Se hallan también alusiones a la histórica manía de la leva de soldados y a la colimba que aquí está unida con ese antiguo modo de hacerse de un contingente militar por la fuerza: “Lo sacaron del cuartel, / le pusieron en las manos / las armas y lo mandaron / a morir con sus hermanos”.

Los procedimientos fosilizados del ambiente castrense y especialmente de las temporadas anuales del servicio militar obligatorio no escaparon a los versos de ‘La milonga del muerto’.

Era tradicional que a los ciudadanos que apenas ingresaban para cumplir con ese servicio se les entregasen un rosario blanco de plástico y después, varias semanas después, el arma, como una forma de uniformar aunque más no fuese en forma provisoria: “Les entregaron a un tiempo / el rifle y el crucifijo”. Del soldado anónimo se pasó a un colectivo anónimo.
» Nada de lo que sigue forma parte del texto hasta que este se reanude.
-- ==== Sys2Proof/Machine/Data.lean ====
section
/-! DEFINITION. The data message family (44_data.md). -/

namespace Sys2Proof.Machine

/-- DATA's checks (R200): the range [1,32], then the pointer, then the memory check. -/
def checksData (c : Config) (l : Latch) : Option Code :=
  if lenOutside maxD2H l.count then some .einval
  else if l.null then some .eundef
  else memCheck c l (2 + padded l.count) l.count

/-- DATA (R200). -/
def execData (s : State) : Host.Outcome State Fault Refusal :=
  .next (completeWith (checksData s.cfg s.latch)
    (fun t => emitFrame (tag t.cfg.dataBase t.latch.mode t.latch.count :: sourceBytes t) (padCount t.latch.count) t) s)

end Sys2Proof.Machine
end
Las armas y la religión como soportes no sólo material, sino simbólico.

La ideología tradicional conservadora contempla armas, religión y estancias como elementos simbólicos y de la realidad económica y política que se unieron en la construcción de la patria.

Otro de los tantos lugares comunes de Borges no podía faltar. El motivo de la imposibilidad permanente, equivalente a una ausencia de movimiento como propuesta conservadora.

El soldado con rifle y crucifijo, no con fusil, sino con rifle como se usaba en las contiendas bélicas del siglo XIX, estaba condenado de antemano: “Oyó las vanas arengas / de los vanos generales / Vio lo que nunca había visto, / la sangre en los arenales”.

El coraje

Las últimas tres estrofas están surcadas, si vale la pobre metáfora agrícola, por un caro tema borgeano: la cuestión del coraje, que está también en todos los géneros que utilizó Borges para dar a conocer su visión de mundo: poseías, cuentos, ensayos y declaraciones periodísticas en diarios, revistas, televisión y radio.

En alguna parte de los doce versos finales de esa poesía hay un inocultable aroma a las líneas finales del cuento ‘El Sur’, en que Juan Dahlmann, a pesar de su cobardía, no le queda otra que empuñar con firmeza “la daga desnuda que vino a caer a sus pies” y que había sido arrimada por un “gaucho extático” para enfrentar al “compadrito de cara achinada” que lo desafía con un cuchillo largo.

“Sintió que si él, entonces, hubiera podido elegir o soñar su muerte, ésta es la muerte que hubiera elegido o soñado”, escribe el narrador sobre los deseos de Dahlmann casi al final de ese famosos cuento.

“Borges invirtió años en mitificar ese tipo de valor, declarando casi inequívocamente que él no lo tenía”, escribe Juan Gelman.

Los versos finales de ‘La milonga…’ dicen: “Él sólo quería saber / si era o si no era valiente. / Lo supo en aquel momento / en que le entraba la herida. / Se dijo ‘No tuve miedo’ / cuando lo dejó la vida”. Y finaliza en primera persona: “Nadie se asombre / de que me dé envidia y pena / el destino de aquel hombre”.

a – Gelman, Juan, ‘Borges o el valor’ en Antiborges, Buenos Aires, Javier Bergara Editor, 1999. (Compilador Martín Ernesto Laforgue)

b – Borges, Jorge Luis, ‘Milonga del muerto’, en Obras Completas, Buenos Aires, Planeta, 2010, páginas 539-540.

c -_ Ibídem_, ‘El Sur’, páginas 562 y ss.